Pour Eugenio Corti, la guerre fut l’occasion de se confronter aux totalitarismes du XXe siècle. A l’âge de vingt ans, le jeune Corti tenait à faire l’expérience concrète du communisme soviétique. Le jeune lieutenant demanda à être envoyé sur le front Est, là où l’Italie fasciste combattait aux côtés de l’Allemagne nazie. Le Cheval rouge témoigne de son rejet définitif des deux totalitarismes : le communisme et le nazisme, comme l’a fait Vassili Grossmann dans Vie et destin. Peu d’Italiens revinrent de l’enfer du front Est. Les conditions terribles de sous-équipement, du froid, les terribles scènes d’anthropophagie, dont Corti est témoin, le disputent à la pitié qu’il ressent pour les populations civiles persécutées par les nazis et les communistes. Au lendemain de la guerre, Corti a d’abord publié le journal sous le titre : La plupart ne reviendront pas (1947, traduit en 2003). Conscient d’être un survivant, Corti avait le devoir de témoigner pour garder la mémoire de ses camarades morts en terre étrangère et dénoncer fondamentalement le communisme que beaucoup d’Italiens idéalisaient sans l’avoir connu.

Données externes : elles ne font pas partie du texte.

/-- Settles O31: the executed instruction's effect on the registers and on `I`. -/
theorem whereRegisterValuesComeFrom : Obligations.WhereRegisterValuesComeFrom := by
  unfold Obligations.WhereRegisterValuesComeFrom
  intro s t h
  obtain ⟨-, hexec⟩ := step_next h
  refine ⟨fun k hchanged => ?_, fun hchanged => ?_⟩
  · obtain hsame | hload | ⟨hk, ⟨c, hc⟩, hdraw⟩ := exec_next_readV hexec k
    · exact absurd hsame hchanged
    · exact .inl hload
    · refine .inr ⟨hk, ?_, hdraw⟩
      rw [hc]
      cases c with
      | false => exact .inl rfl
      | true => exact .inr rfl
  · obtain hsame | ⟨nnn, hload, hi⟩ := exec_next_i hexec
    · exact absurd hsame hchanged
    · exact ⟨nnn, hload, by rw [hi, zext16_toNat]⟩

end Sys2Proof.Machine

/-! ### Stored digits as instruction bytes (44_bcd_store.md R158, 20_memory.md R64) -/

namespace Sys2Proof.Machine

theorem toNat_append_bytes (hi lo : Byte) : (hi ++ lo : Word).toNat = hi.toNat * 256 + lo.toNat := by
  rw [BitVec.toNat_append, ← Nat.shiftLeft_add_eq_or_of_lt lo.isLt, Nat.shiftLeft_eq]

/-- A digit is the high byte of no supported word (R158). -/
theorem outsideMap_of_digit {hi : Byte} (h : hi.toNat ≤ 9) (lo : Byte) : OutsideMap (hi ++ lo) := by
  have hword := toNat_append_bytes hi lo
  have hlo := lo.isLt
  exact .inl (by omega)

/-- A byte that LD B changes is one of the three it stores. -/
theorem byteAt_afterBcd_le_nine {x : Reg} {s : State} {a : Nat}
    (h : (afterBcd x s).mem.byteAt a ≠ s.mem.byteAt a) : ((afterBcd x s).mem.byteAt a).toNat ≤ 9 := by
  by_cases ha : s.i.toNat ≤ a ∧ a < s.i.toNat + 3
  · have hstored := byteAt_afterBcd x s (a - s.i.toNat) (by omega)
    rw [Nat.add_sub_cancel' ha.1] at hstored
    rw [hstored]
    exact decimalDigits_le_nine (List.getElem_mem _)
  · exact absurd (sameMemoryOutside_afterBcd x s a (by omega)) h

/-- Settles O32: memory changes by LD B only, which stores digits. -/
theorem changedBytesAreDigits : Obligations.ChangedBytesAreDigits := by
  unfold Obligations.ChangedBytesAreDigits
  intro s t h a hchanged
  obtain ⟨-, hexec⟩ := step_next h
  obtain hsame | ⟨x, hbcd, -, rfl⟩ := exec_next_mem hexec
  · exact absurd (by rw [hsame]) hchanged
  · have hdigit := byteAt_afterBcd_le_nine hchanged
    exact ⟨hdigit, ⟨x, hbcd⟩, fun lo => decode_outsideMap (outsideMap_of_digit hdigit lo)⟩

/-- The word at the `PC` of a completed LD B with `I` at the next instruction is its first two digits. -/
theorem wordAtPc_afterBcd {x : Reg} {s : State} (hpc : LegalPc s.pc) (hi : s.i.toNat = s.pc.toNat + 2) :
    wordAtPc (afterBcd x s) = (decimalDigits (s.readV x))[0] ++ (decimalDigits (s.readV x))[1] := by
  have hhundreds := byteAt_afterBcd x s 0 (by decide)
  have htens := byteAt_afterBcd x s 1 (by decide)
  rw [hi] at hhundreds htens
  rw [wordAtPc, afterBcd_pc, advance_toNat hpc, ← hhundreds, ← htens]

/-- Settles O33: the next step fetches the two digits, whose high one begins no supported word. -/
theorem storeIsSeenByTheNextFetch : Obligations.StoreIsSeenByTheNextFetch := by
  unfold Obligations.StoreIsSeenByTheNextFetch
  intro s x hpc htop hword hi
  have hnext := advance_toNat hpc
  have hpc' : LegalPc (afterBcd x s).pc := by
    obtain ⟨hlow, -, heven⟩ := hpc
    rw [afterBcd_pc, LegalPc, hnext]
    omega
  have hfetched := wordAtPc_afterBcd (x := x) hpc hi
  have hdigit : (decimalDigits (s.readV x))[0].toNat ≤ 9 := decimalDigits_le_nine (List.getElem_mem _)
  refine ⟨afterBcd x s, ?_, ?_⟩
  · rw [step_legal hpc, hword, exec_bcd x (by omega)]
  · rw [step_outsideMap hpc' (hfetched ▸ outsideMap_of_digit hdigit _), hfetched]
    refine congrArg (fun w => Host.Outcome.fault (Fault.unsupportedOpcode w)) (BitVec.eq_of_toNat_eq ?_)
    have hbyte := (s.readV x).isLt
    rw [toNat_append_bytes]
    simp only [decimalDigits, List.getElem_cons_zero, List.getElem_cons_succ, BitVec.toNat_ofNat]
    omega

La guerre est aussi un tournant religieux pour le jeune homme, issu d’une famille catholique de la Brianza. Alors que la mort le menace, le 25 décembre 1942, Corti fait le vœu à la Madone de combattre pour le règne du Christ s’il ressort vivant du front russe. Aux journalistes intrusifs qui, dans les dernières années de sa vie, lui parlaient de la mort, Corti répondait avec sérénité qu’il ne voulait pas d’une tombe solennelle mais une simple sépulture dans la terre nue, et une phrase : « Ha combattuto per il Regno ». Nul besoin de traduire l’épitaphe, Eugenio Corti a été fidèle à son vœu à la Madone.

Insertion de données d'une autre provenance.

/-- R520 to R527, R530, R540: the cartridge load. An image shorter than 0x150 bytes or with a size code outside the
tables is refused as malformed, then one of an unsupported type as unsupported, then one shorter than its banks as
truncated (the order is DEDUCED, log 20; which byte a refusal carries is the model's choice, log 20); every other image
makes a cartridge with the capability that the tables give, the image as its ROM, the save file as its RAM if it has a
battery, and its controller at the reset values, an RTC started at the time of its save file or at a sample of the wall
clock. A ROM-only cartridge has fixed banks and, with RAM, RAM that is always enabled. -/
def Obligations.CartridgeLoad : Prop :=
  (∀ (image : List Byte) (save : Option (List Byte)) (rtcSave : Option Int) (h : HostClock),
    let load := loadCartridge image save rtcSave h
    let type := (image.getD 0x147 0).toNat
    let rom := (image.getD 0x148 0).toNat
    let ram := (image.getD 0x149 0).toNat
    let banks :=
      if rom < 8 then 2 ^ (rom + 1)
      else if rom = 0x52 then 72 else if rom = 0x53 then 80 else if rom = 0x54 then 96 else 0
    let size := [0, 2048, 8192, 32768, 131072, 65536].getD ram 0
    let family : CartFamily :=
      if type ∈ [0x00, 0x08, 0x09] then .romOnly else if type ∈ [0x01, 0x02, 0x03] then .mbc1 else .mbc3
    let supported := type ∈ [0x00, 0x01, 0x02, 0x03, 0x08, 0x09, 0x0F, 0x10, 0x11, 0x12, 0x13]
    let hasRam := decide (type ∈ [0x02, 0x03, 0x08, 0x09, 0x10, 0x12, 0x13])
    let hasBattery := decide (type ∈ [0x03, 0x09, 0x0F, 0x10, 0x13])
    (image.length < 0x150 → load = .error (.malformedHeader none)) ∧
    (0x150 ≤ image.length → banks = 0 ∨ 6 ≤ ram → ∃ code, load = .error (.malformedHeader (some code))) ∧
    (0x150 ≤ image.length → banks ≠ 0 → ram < 6 →
      (¬supported → load = .error (.unsupportedCartridge (image.getD 0x147 0))) ∧
      (supported → image.length < banks * 0x4000 → ∃ code, load = .error (.truncatedRom code)) ∧
      (supported → banks * 0x4000 ≤ image.length →
        ∃ l, load = .ok l ∧
          l.cart.cap =
            { family := family, hasRam := hasRam, hasBattery := hasBattery
              hasTimer := decide (type = 0x0F ∨ type = 0x10), hasRumble := false
              ramSize := if hasRam then size else 0, romBankCount := banks } ∧
          (∀ k < image.length, l.cart.rom.read k = image.getD k 0) ∧
          (∀ bytes k, save = some bytes → hasBattery = true → k < bytes.length → k < l.cart.cap.ramSize →
            l.cart.ram.read k = bytes.getD k 0) ∧
          (family = .romOnly → l.cart.ctrl = .romOnly ∧ l.clock = h) ∧
          (family = .mbc1 →
            l.cart.ctrl = .mbc1 { ramEnable := false, bankLo := 1, bankHi := 0, mode := false } ∧ l.clock = h) ∧
          (family = .mbc3 →
            ∃ m, l.cart.ctrl = .mbc3 m ∧ m.ramEnable = false ∧ m.romBank = 1 ∧ m.ramRtcSelect = 0 ∧
              m.latchLast = none ∧ m.rtcStopped = false ∧ m.rtcCarry = false ∧
              (∀ start, rtcSave = some start → m.rtcStartTime = start ∧ l.clock = h) ∧
              (rtcSave = none → m.rtcStartTime = l.clock.now ∧ h.now ≤ l.clock.now))))) ∧
  ∀ (v : Byte) (s : State) (addr : Word), s.cart.ctrl = .romOnly →
    let k := (addr.toNat - 0xA000) % s.cart.cap.ramSize
    (0x100 ≤ addr.toNat ∨ s.bootEnabled = false → addr.toNat < 0x8000 → busRead s addr = s.cart.rom.read addr.toNat) ∧
    (addr.toNat < 0x8000 → busWrite addr v s = s) ∧
    (0xA000 ≤ addr.toNat → addr.toNat < 0xC000 →
      busRead s addr = (if s.cart.cap.ramSize = 0 then 0xFF else s.cart.ram.read k) ∧
        busWrite addr v s =
          (if s.cart.cap.ramSize = 0 then s else { s with cart := { s.cart with ram := s.cart.ram.write k v } }))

Eugenio Corti avait à témoigner, mais en 1983, quand il achève l’écriture du Cheval rouge, il ne trouve pas d’éditeur. Seule la petite maison Ares de Milan accepte de publier le roman qui tranche dans le vif de la société sans Dieu, ouverte à toutes les déviances. Le roman n’était pas un réquisitoire, mais Corti disait ce qu’il avait vu dans un scrupuleux souci de la vérité. Au fil des années, Le Cheval rouge est devenu un phénomène éditorial. Pas seulement pour les raisons qu’on a dites, mais parce que ceux qui ne lisent habituellement pas de roman l’ont lu. C’est le constat que j’ai pu faire au long des années où j’ai travaillé avec Vladimir Dimitrijevic à L’Age d’Homme. Tous ceux qui renâclaient par manque de temps ou manque de goût pour les romans et la lecture, lisaient les mille pages du Cheval rouge, et n’avaient qu’une idée, le faire lire. Ignoré des médias de masse, le roman continue sa route grâce à leur ferveur.

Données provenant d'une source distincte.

@[simp] theorem lowByte_wordOf (lo hi : Byte) : lowByte (wordOf lo hi) = lo := by
  apply BitVec.eq_of_getLsbD_eq
  intro i hi'
  simp only [lowByte, BitVec.getLsbD_extractLsb', wordOf_getLsbD]
  simp [hi']

@[simp] theorem highByte_wordOf (lo hi : Byte) : highByte (wordOf lo hi) = hi := by
  apply BitVec.eq_of_getLsbD_eq
  intro i hi'
  simp only [highByte, BitVec.getLsbD_extractLsb', wordOf_getLsbD]
  simp [hi']

@[simp] theorem wordOf_bytes (w : Word) : wordOf (lowByte w) (highByte w) = w := by
  apply BitVec.eq_of_getLsbD_eq
  intro i hi'
  rw [wordOf_getLsbD]
  simp only [lowByte, highByte, BitVec.getLsbD_extractLsb']
  by_cases h : i < 8
  · simp [h]
  · have e : 8 + (i - 8) = i := by omega
    have e' : i - 8 < 8 := by omega
    simp [h, e, e']

end Sys2Proof.Laws
end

Vladimir Dimitrijevic, le fondateur et directeur des éditions L’Age d’Homme jusqu’à sa mort accidentelle en 2011, disait avec admiration et tendresse qu’Eugenio Corti était un maître sérieux : sérieux, par les thèmes abordés, le travail méticuleux, la haute idée qu’il se faisait de la littérature. « Dimitri », puisque c’est ainsi qu’on l’appelait, aimait à raconter comment il avait rencontré Eugenio Corti. Tous les jours de sa vie, accomplissant lui aussi sérieusement son métier, l’éditeur s’informait, avec sa curiosité lancinante légendaire. Il avait entendu parler d’un roman qui recueillait un grand enthousiasme en Italie auprès des jeunes catholiques. C’était Le Cheval rouge. Il demanda alors au professeur François Livi, le futur directeur de la collection italienne, des renseignements sur l’auteur et le roman. L’avis du professeur acheva de convaincre Dimitri que l’œuvre était exceptionnelle et l’auteur unique. L’ampleur du roman ne faisait pas peur à l’éditeur. La maison d’édition, fondée en 1966, est ainsi devenue la maison de Corti. Et les professeurs François Livi et Gérard Genot se sont naturellement imposés comme les principaux traducteurs et préfaciers de l’œuvre du maestro, dont F. Livi a donné pour sa part une analyse dans Italica. L’Italie littéraire de Dante à Eugenio Corti.
Deux titres de l’écrivain intriguent par leurs thèmes et le genre adopté : La terre des Guaranis et L’île Paradis. Découpés en scènes, comme un scénario de film, les deux romans retracent des événements historiques : la destruction des missions jésuites en Amérique du Sud en 1767 et la révolte des marins anglais de la Bounty en 1789. Tout le monde connaît le film Mission et les nombreuses adaptions de la mutinerie de Fletcher Christian contre le capitaine Bligh. Corti n’entendait pas renchérir dans le pittoresque. Dans La terre des Guaranis, il s’est intéressé au sort des Indiens après la destruction de leurs villages (« reducciones ») et, dans L’île Paradis, il a décrit la vie des mutinés dans les îles Pitcairn. Chaque fois, en tournant résolument le dos aux versions plus ou moins marxisantes du cinéma. Qu’étaient devenus les Indiens acculturés, retournés à la forêt ? Comment avaient vécu les partisans d’une société libre dans les îles du Pacifique ? L’approche pouvait sembler décalée, en fait, c’étaient les films qui étaient anecdotiques et décrochés de l’essentiel. Pour Corti, la seule question était : comment évolue une société sans Dieu ? Quel que soit le livre, la rencontre d’Eugenio Corti expose à entendre une parole authentiquement chrétienne ((. Aux amateurs de Corti, on peut conseiller, en plus des titres déjà cités, Caton l’Ancien, magnifiquement traduit par Gérard Genot, et les entretiens que Corti avait donnés à Paola Scaglione dans Parole d’un romancier chrétien. )) . Je ne sais plus qui a dit de Corti qu’il était « candidement chrétien ». Il l’était, naturellement.
Entre tous les pays où sont traduits ses livres, la France tient une place à part par la ferveur et le nombre de ses lecteurs. Notre pays va fêter le romancier italien ((. Deux colloques consacrés à Eugenio Corti auront lieu en 2015, l’un à Milan et l’autre à Paris.)) . Et nombreux sont les lecteurs qui ont écrit à Corti pour lui dire leur reconnaissance. Corti aimait la France et sa poésie, Villon entre tous, son frère en dévotion à la Madone.